У нас нет и, может быть, никогда уже не будет данных, чтобы определенным образом решить вопрос, в чем именно проявлялась одаренность юноши Толстого. Правда, сохранился отзыв профессора гражданского права Д. И. Мейера, который хоть и провалил Толстого на экзамене, все же говорил потом, что, судя по выразительным чертам лица и умным глазам, Толстой мог бы быть выдающимся человеком; но едва ли взгляд Лобачевского мог основываться на одном только мнении Мейера, профессора постороннего Лобачевскому факультета.

В повести «Юность» Толстой изобразил себя в пору студенчества под именем Николеньки Иртеньева, но этот юный герой так пристально смотрит внутрь себя, что читателю не ясно, каким выглядел Иртеньев для наблюдателя со стороны.

В 1893 году, когда праздновалась сотая годовщина рождения Лобачевского, я принес Толстому тот портрет знаменитого математика, по которому сделан был бюст для его памятника в Казани.
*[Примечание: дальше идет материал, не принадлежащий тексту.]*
-- ==== Sys2Proof/Laws/State.lean ====
section
/-! SUPPORT. One lemma per field per update of State, each true by rfl: what an update of one field reads back, and
that it leaves every other field alone. -/

namespace Sys2Proof.Machine

variable (s : State)
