@[simp] theorem keeps_attnOwed {ls : List Fld} {sz : State} (s : State) (hl : ([.chavi, .sec, .attn, .out] : List Fld) ⊆ ls) :
    Keeps ls sz (attnOwed s) ↔ Keeps ls sz s := by
  simp only [List.cons_subset, List.nil_subset, and_true] at hl
  unfold attnOwed
  simp [hl]

@[simp] theorem keeps_clearBelow {ls : List Fld} {sz : State} (n : Nat) (s : State) (hl : ([.chavi, .sec, .attn, .out] : List Fld) ⊆ ls) :
    Keeps ls sz (clearBelow n s) ↔ Keeps ls sz s := by
  simp only [List.cons_subset, List.nil_subset, and_true] at hl
  unfold clearBelow
  simp [hl]

@[simp] theorem keeps_fchanRecord {ls : List Fld} {sz : State} (c k : Nat) (code : Code) (detail : Nat) (s : State) (hl : ([.fab, .chavi, .mbx, .gw, .err, .sec, .attn, .out] : List Fld) ⊆ ls) :
    Keeps ls sz (fchanRecord c k code detail s) ↔ Keeps ls sz s := by
  simp only [List.cons_subset, List.nil_subset, and_true] at hl
  unfold fchanRecord
  simp [hl]

@[simp] theorem keeps_cardSet {ls : List Fld} {sz : State} (c : Nat) (st : CardState) (s : State) (hl : ([.dmap, .flash, .fab, .chavi, .mbx, .gw, .err, .sec, .attn, .out] : List Fld) ⊆ ls) :
    Keeps ls sz (cardSet c st s) ↔ Keeps ls sz s := by
  simp only [List.cons_subset, List.nil_subset, and_true] at hl
  unfold cardSet
  simp [hl]

@[simp] theorem keeps_cardFollow {ls : List Fld} {sz : State} (c : Nat) (s : State) (hl : ([.dmap, .mem, .fetch, .flash, .fab, .chavi, .mbx, .gw, .err, .sec, .attn, .out] : List Fld) ⊆ ls) :
    Keeps ls sz (cardFollow c s) ↔ Keeps ls sz s := by
  simp only [List.cons_subset, List.nil_subset, and_true] at hl
  unfold cardFollow
  try simp only []
  repeat' (split)
  all_goals simp [hl]

@[simp] theorem keeps_State_modFChan {ls : List Fld} {sz : State} (s : State) (c k : Nat) (f : FChan → FChan) (hl : ([.flash] : List Fld) ⊆ ls) :
    Keeps ls sz (State.modFChan s c k f) ↔ Keeps ls sz s := by
  simp only [List.cons_subset, List.nil_subset, and_true] at hl
  unfold State.modFChan
  simp [hl]

@[simp] theorem keeps_fchanSet {ls : List Fld} {sz : State} (c k : Nat) (st : FChanState) (reason : Nat) (s : State) (hl : ([.dmap, .mem, .fetch, .flash, .fab, .chavi, .mbx, .gw, .err, .sec, .attn, .out] : List Fld) ⊆ ls) :
    Keeps ls sz (fchanSet c k st reason s) ↔ Keeps ls sz s := by
  simp only [List.cons_subset, List.nil_subset, and_true] at hl
  unfold fchanSet
  try simp only []
  repeat' (split)
  all_goals simp [hl]

@[simp] theorem keeps_queueMove {ls : List Fld} {sz : State} (g : Nat × Nat) (c k : Nat) (s : State) (hl : ([.flash] : List Fld) ⊆ ls) :
    Keeps ls sz (queueMove g c k s) ↔ Keeps ls sz s := by
  simp only [List.cons_subset, List.nil_subset, and_true] at hl
  unfold queueMove
  simp [hl]

@[simp] theorem keeps_cacheUpdate {ls : List Fld} {sz : State} (t : Table) (x : Nat) (bytes : List Byte) (s : State) (hl : ([.mem] : List Fld) ⊆ ls) :
    Keeps ls sz (cacheUpdate t x bytes s) ↔ Keeps ls sz s := by
  simp only [List.cons_subset, List.nil_subset, and_true] at hl
  unfold cacheUpdate
  try simp only []
  repeat' (split)
  all_goals simp [hl]

@[simp] theorem keeps_applyRows {ls : List Fld} {sz : State} (t : Nat) (d : Table) (rows : List (Nat × List Byte)) (keys : List (Nat × Nat)) (s : State) (hl : ([.mem, .fetch, .flash] : List Fld) ⊆ ls) :
    Keeps ls sz (applyRows t d rows keys s) ↔ Keeps ls sz s := by
  simp only [List.cons_subset, List.nil_subset, and_true] at hl
  unfold applyRows
  simp [hl]

@[simp] theorem keeps_batchDone {ls : List Fld} {sz : State} (t : Nat) (s : State) (hl : ([.mem, .fetch, .fab, .chavi, .mbx, .gw, .sec, .out] : List Fld) ⊆ ls) :
    Keeps ls sz (batchDone t s) ↔ Keeps ls sz s := by
  simp only [List.cons_subset, List.nil_subset, and_true] at hl
  unfold batchDone
  simp [hl]

@[simp] theorem keeps_cardDrained {ls : List Fld} {sz : State} (c : Nat) (s : State) (hl : ([.power, .dmap, .flash, .fab, .chavi, .mbx, .gw, .err, .sec, .attn, .out] : List Fld) ⊆ ls) :
    Keeps ls sz (cardDrained c s) ↔ Keeps ls sz s := by
  simp only [List.cons_subset, List.nil_subset, and_true] at hl
  unfold cardDrained
  simp [hl]

@[simp] theorem keeps_switchFault {ls : List Fld} {sz : State} (i : Nat) (s : State) (hl : ([.power, .fab, .chavi, .mbx, .gw, .err, .sec, .attn, .out] : List Fld) ⊆ ls) :
    Keeps ls sz (switchFault i s) ↔ Keeps ls sz s := by
  simp only [List.cons_subset, List.nil_subset, and_true] at hl
  unfold switchFault
  simp [hl]

@[simp] theorem keeps_switchStart {ls : List Fld} {sz : State} (i : Nat) (s : State) (hl : ([.power] : List Fld) ⊆ ls) :
    Keeps ls sz (switchStart i s) ↔ Keeps ls sz s := by
  simp only [List.cons_subset, List.nil_subset, and_true] at hl
  unfold switchStart
  simp [hl]

@[simp] theorem keeps_joinDrains {ls : List Fld} {sz : State} (ks : List Nat) (s : State) (hl : ([.mem] : List Fld) ⊆ ls) :
    Keeps ls sz (joinDrains ks s) ↔ Keeps ls sz s := by
  simp only [List.cons_subset, List.nil_subset, and_true] at hl
  unfold joinDrains
  simp [hl]

@[simp] theorem keeps_claimPages {ls : List Fld} {sz : State} (ks : List Nat) (s : State) (hl : ([.mem] : List Fld) ⊆ ls) :
    Keeps ls sz (claimPages ks s) ↔ Keeps ls sz s := by
  simp only [List.cons_subset, List.nil_subset, and_true] at hl
  unfold claimPages
  simp [hl]

@[simp] theorem keeps_memZero {ls : List Fld} {sz : State} (s : State) (a n : Nat) (hl : ([.mem] : List Fld) ⊆ ls) :
    Keeps ls sz (memZero s a n) ↔ Keeps ls sz s := by
  simp only [List.cons_subset, List.nil_subset, and_true] at hl
  unfold memZero
  simp [hl]

@[simp] theorem keeps_zeroTags {ls : List Fld} {sz : State} (t : Table) (s : State) (hl : ([.mem] : List Fld) ⊆ ls) :
    Keeps ls sz (zeroTags t s) ↔ Keeps ls sz s := by
  simp only [List.cons_subset, List.nil_subset, and_true] at hl
  unfold zeroTags
  simp [hl]

@[simp] theorem keeps_tablePlace {ls : List Fld} {sz : State} (n : Nat) (t : Table) (mapInit : Nat) (s : State) (hl : ([.mem, .fetch] : List Fld) ⊆ ls) :
    Keeps ls sz (tablePlace n t mapInit s) ↔ Keeps ls sz s := by
  simp only [List.cons_subset, List.nil_subset, and_true] at hl
  unfold tablePlace
  simp [hl]

@[simp] theorem keeps_epochStep {ls : List Fld} {sz : State} (n : Nat) (s : State) (hl : ([.fetch] : List Fld) ⊆ ls) :
    Keeps ls sz (epochStep n s) ↔ Keeps ls sz s := by
  simp only [List.cons_subset, List.nil_subset, and_true] at hl
  unfold epochStep
  simp [hl]

@[simp] theorem keeps_switchCycle {ls : List Fld} {sz : State} (i : Nat) (s : State) (hl : ([.power] : List Fld) ⊆ ls) :
    Keeps ls sz (switchCycle i s) ↔ Keeps ls sz s := by
  simp only [List.cons_subset, List.nil_subset, and_true] at hl
  unfold switchCycle
  simp [hl]

@[simp] theorem keeps_slackTick {ls : List Fld} {sz : State} (s : State) (hl : ([.cap] : List Fld) ⊆ ls) :
    Keeps ls sz (slackTick s) ↔ Keeps ls sz s := by
  simp only [List.cons_subset, List.nil_subset, and_true] at hl
  unfold slackTick
  simp [hl]

@[simp] theorem keeps_tickTimebase {ls : List Fld} {sz : State} (s : State) (hl : ([.clk, .cap] : List Fld) ⊆ ls) :
    Keeps ls sz (tickTimebase s) ↔ Keeps ls sz s := by
  simp only [List.cons_subset, List.nil_subset, and_true] at hl
  unfold tickTimebase
  simp [hl]

@[simp] theorem keeps_rowPowerFail {ls : List Fld} {sz : State} (r : Nat) (c : Code) (s : State) (hl : ([.mem, .fab, .chavi, .mbx, .gw, .sec, .out] : List Fld) ⊆ ls) :
    Keeps ls sz (rowPowerFail r c s) ↔ Keeps ls sz s := by
  simp only [List.cons_subset, List.nil_subset, and_true] at hl
  unfold rowPowerFail
  simp [hl]

@[simp] theorem keeps_loadWrite {ls : List Fld} {sz : State} (r region : Nat) (img : List Byte) (s : State) (hl : ([.mem] : List Fld) ⊆ ls) :
    Keeps ls sz (loadWrite r region img s) ↔ Keeps ls sz s := by
  simp only [List.cons_subset, List.nil_subset, and_true] at hl
  unfold loadWrite
  simp [hl]

@[simp] theorem keeps_loadGo {ls : List Fld} {sz : State} (r prog : Nat) (paired : Bool) (region units src len : Nat) (s : State) (hl : ([.rows, .mem, .sec] : List Fld) ⊆ ls) :
    Keeps ls sz (loadGo r prog paired region units src len s) ↔ Keeps ls sz s := by
  simp only [List.cons_subset, List.nil_subset, and_true] at hl
  unfold loadGo
  simp [hl]

@[simp] theorem keeps_resetCore {ls : List Fld} {sz : State} (r c : Nat) (code : Code) (s : State) (hl : ([.rows, .mem, .fab, .chavi, .mbx, .rings, .gw, .err, .sec, .attn, .out] : List Fld) ⊆ ls) :
    Keeps ls sz (resetCore r c code s) ↔ Keeps ls sz s := by
  simp only [List.cons_subset, List.nil_subset, and_true] at hl
  unfold resetCore
  simp [hl]

@[simp] theorem keeps_unloadEnd {ls : List Fld} {sz : State} (r : Nat) (p : Prog) (s : State) (hl : ([.rows] : List Fld) ⊆ ls) :
    Keeps ls sz (unloadEnd r p s) ↔ Keeps ls sz s := by
  simp only [List.cons_subset, List.nil_subset, and_true] at hl
  unfold unloadEnd
  simp [hl]

@[simp] theorem keeps_unloadDone {ls : List Fld} {sz : State} (r prog : Nat) (s : State) (hl : ([.rows, .mem, .fab, .chavi, .mbx, .gw, .sec, .out] : List Fld) ⊆ ls) :
    Keeps ls sz (unloadDone r prog s) ↔ Keeps ls sz s := by
  simp only [List.cons_subset, List.nil_subset, and_true] at hl
  unfold unloadDone
  try simp only []
  repeat' (split)
  all_goals simp [hl]

@[simp] theorem keeps_State_modWring {ls : List Fld} {sz : State} (s : State) (w : Nat) (f : WitRing → WitRing) (hl : ([.wit] : List Fld) ⊆ ls) :
    Keeps ls sz (State.modWring s w f) ↔ Keeps ls sz s := by
  simp only [List.cons_subset, List.nil_subset, and_true] at hl
  unfold State.modWring
  simp [hl]

@[simp] theorem keeps_sealStart {ls : List Fld} {sz : State} (s : State) (hl : ([.wit] : List Fld) ⊆ ls) :
    Keeps ls sz (sealStart s) ↔ Keeps ls sz s := by
  simp only [List.cons_subset, List.nil_subset, and_true] at hl
  unfold sealStart
  try simp only []
  repeat' (split)
  all_goals simp [hl]

@[simp] theorem keeps_sealTrigger {ls : List Fld} {sz : State} (w : Nat) (s : State) (hl : ([.wit] : List Fld) ⊆ ls) :
    Keeps ls sz (sealTrigger w s) ↔ Keeps ls sz s := by
  simp only [List.cons_subset, List.nil_subset, and_true] at hl
  unfold sealTrigger
  simp [hl]

@[simp] theorem keeps_closeGo {ls : List Fld} {sz : State} (w : Nat) (s : State) (hl : ([.wit] : List Fld) ⊆ ls) :
    Keeps ls sz (closeGo w s) ↔ Keeps ls sz s := by
  simp only [List.cons_subset, List.nil_subset, and_true] at hl
  unfold closeGo
  simp [hl]

@[simp] theorem keeps_witClose {ls : List Fld} {sz : State} (w : Nat) (s : State) (hl : ([.wit] : List Fld) ⊆ ls) :
    Keeps ls sz (witClose w s) ↔ Keeps ls sz s := by
  simp only [List.cons_subset, List.nil_subset, and_true] at hl
  unfold witClose
  simp [hl]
Толстой не нашел в нем сходства со своим бывшим ректором. «Нет, — говорил он, — я помню Лобачевского более пожилым и более полным. Со своими бритыми щеками, в мундире и с орденскими звездами он был тогда похож на актера, играющего важного чиновника». Когда я впоследствии увидел дагеротипный портрет Лобачевского в возрасте под 60 лет, я не мог не оценить меткости описания, данного Толстым.

Публикация Александра Павлова

 


1. Одним из поводов этих расспросов было следующее обстоятельство. Летом 1891 года я юным студентом был в Ясной Поляне и случайно присутствовал при том, как графиня сообщала биографические сведения о Толстом приехавшему из Берлина д-ру Р. Левенфельду. Пересматривая при этом старые дневники Толстого, графиня неожиданно обратилась ко мне: «А вот это для вас должно быть приятно. Только не подумайте, что это о вас. Вас тогда еще на свете не было». В конце одной из записей стояла сделанная вечером приписка: «Вечер провел у Раевского. Какой Цингер умный!» Мне, разумеется, очень хотелось узнать, какой разговор мог вызвать такой отзыв Толстого. Примеч. А. Цинглера.

2. Песня про сражение на реке Черной 4 августа 1855 г. («Как четвертого числа / Нас нелегкая несла…»).